• _THE PROBLEM_
A bare number is the only acceptable answer: how many lines of these entries include "popPort"?

Dataset entries
/-- An arriving operand of a slot (R60, R63 to R67). full says that no operand entry is free for it. -/
def takeOperand (i : Instr) (r : Route) (slot : Nat) (side : Side) (t : Token) (cycle seq : Nat) (port : Option Nat)
    (c : PlaneCtx) (m : Matrix) (full : Bool) : Taken :=
  let e : Entry := { slot := slot, side := side, kind := .operand, tok := t, cycle := cycle, seq := seq, port := port }
  let store (e : Entry) : Taken := if full then .stall else .into (promoteSlot { c with store := c.store ++ [e] } slot
    ((KMap.look c.plane.slots slot).getD ⟨0, 0⟩)) 0
  if collects i r side then
    let open_ := openBurst i slot side t c m
    if burstWrong open_ t then .freeze codeFMTMIS
    else if t.burst = .tail && burstShapeWrong i (open_ ++ [t]) then .freeze codeFMTMIS
    else match i, side with
      | .mma _ _ _ _, .b => .column
      | _, _ =>
        -- a burst that is to become sticky stalls where the sticky entries do not hold it (R64)
        if stickySide r.ta = some side && (c.of slot side .sticky).isEmpty && c.sticky + open_.length + 1 > 16 then .stall
        else store { e with kind := .whole }
  else match r.ta with
    | .isect =>
      if !r.sa.isToken || !r.sb.isToken then store e
      else if c.ended slot t.slot (if side = .a then .b else .a) then
        -- the other side has ended: discarded on arrival, its tail ends it
        let c := if t.burst = .tail then isectClose slot t.slot t cycle seq (isectEnd slot t.slot side t c).1 else c
        .into c 1
      else
        let c' := { c with store := c.store ++ [e] }
        let (c'', d) := isectSettle slot t.slot cycle seq c'.store.length c'
        if full && c''.used > c.used then .stall else .into c'' d
    | .first =>
      let marks := c.store.filter (fun m => m.slot = slot && m.kind = .marker && sameTag m.tok t)
      match marks.find? (fun m => m.side ≠ side) with
      | some m => .into { c with store := c.store.filter (fun x => !(x.seq = m.seq && x.kind = .marker)) } 0
      | none =>
        match c.store.find? (fun x => x.slot = slot && x.kind = .operand && x.side ≠ side && x.uses = 0 && sameTag x.tok t) with
        | some x =>
          if marks.isEmpty then .into { c with store := c.store.map (fun y => if y.seq = x.seq then { y with uses := 1 } else y) } 0
          else store e
        | none => store e
    | ta =>
      match stickySide ta with
      | some sd =>
        if sd = side then
          -- a sticky operand takes a sticky entry; a second one waits in an operand entry (R64)
          if (c.of slot side .sticky).isEmpty then
            (if c.sticky ≥ 16 then .stall else .into { c with store := c.store ++ [{ e with kind := .sticky }] } 0)
          else store e
        else store e
      | none => store e

/-- The column store after a beat of a column (R119); none where it must wait. A column whose tail has not arrived counts
among those that the store holds; columns are numbered as their tails arrive. -/
def takeColumn (t : Token) (m : Matrix) : Option Matrix :=
  let mine := m.colPart.filter (fun x => x.slot = t.slot)
  if !m.armed || (mine.isEmpty && m.cols.length + (dedupNat (m.colPart.map (·.slot))).length ≥ m.ncol) then none
  else if t.burst = .tail then
    some { m with cols := m.cols ++ [mine ++ [t]], colPart := m.colPart.filter (fun x => x.slot ≠ t.slot) }
  else some { m with colPart := m.colPart ++ [t] }

/-- A token popped from its port. -/
def State.popPort (s : State) (c t : Nat) (handler : Bool) (port : Nat) : State :=
  s.updCtx c t handler (fun x => x.updPort port (fun l => l.drop 1))

/-- A tile frozen by a token on a port (R57, R70, R199): the token is held for the resolution. -/
def State.freezeToken (s : State) (c t : Nat) (handler : Bool) (slot : Nat) (bits : SlotBits) (code port : Nat)
    (tok : Token) (info : Word) : State :=
  let site : Site := { core := c, tile := t, slot := slot, handler := handler }
  let f : Firing := { site := site, bits := bits, a := [tok] }
  (s.popPort c t handler port).takeFreeze f tok.slot code
    { code := code, site := site, token := some tok, channel := port } info

/-- INFO of a STRAY from a tile (Table 10.3). -/
def strayInfo (m : Matrix) (channel : Nat) : Word :=
  BitVec.ofNat 64 (if m.armed then m.rem % 2 ^ 32 * 32 + 16 + channel else channel)

/-- Is the head of a port present and not held behind EOS (R55, R72)? -/
def PlaneCtx.headReady (x : PlaneCtx) (port cycle : Nat) : Bool :=
  match x.port port with
  | [] => false
  | a :: _ => decide (a.cycle ≤ cycle) && !(port < 8 && KMap.lookD x.eos port 0 ≥ producersOf x.plane port)

/-- Can the slot's set fire in this cycle as far as its destinations go (R60)? -/
def State.destsFree (s : State) (c t : Nat) (handler : Bool) (r : Route) : Bool := s.canSendBoth c t handler r.d0 r.d1

/-- The tile frozen by the token at the head of a port: the slot and code charged. -/
structure FreezeAt where
  slot : Nat
  bits : SlotBits
  code : Nat
  info : Word
  deriving DecidableEq, Repr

• _RESPONSE BOX_
2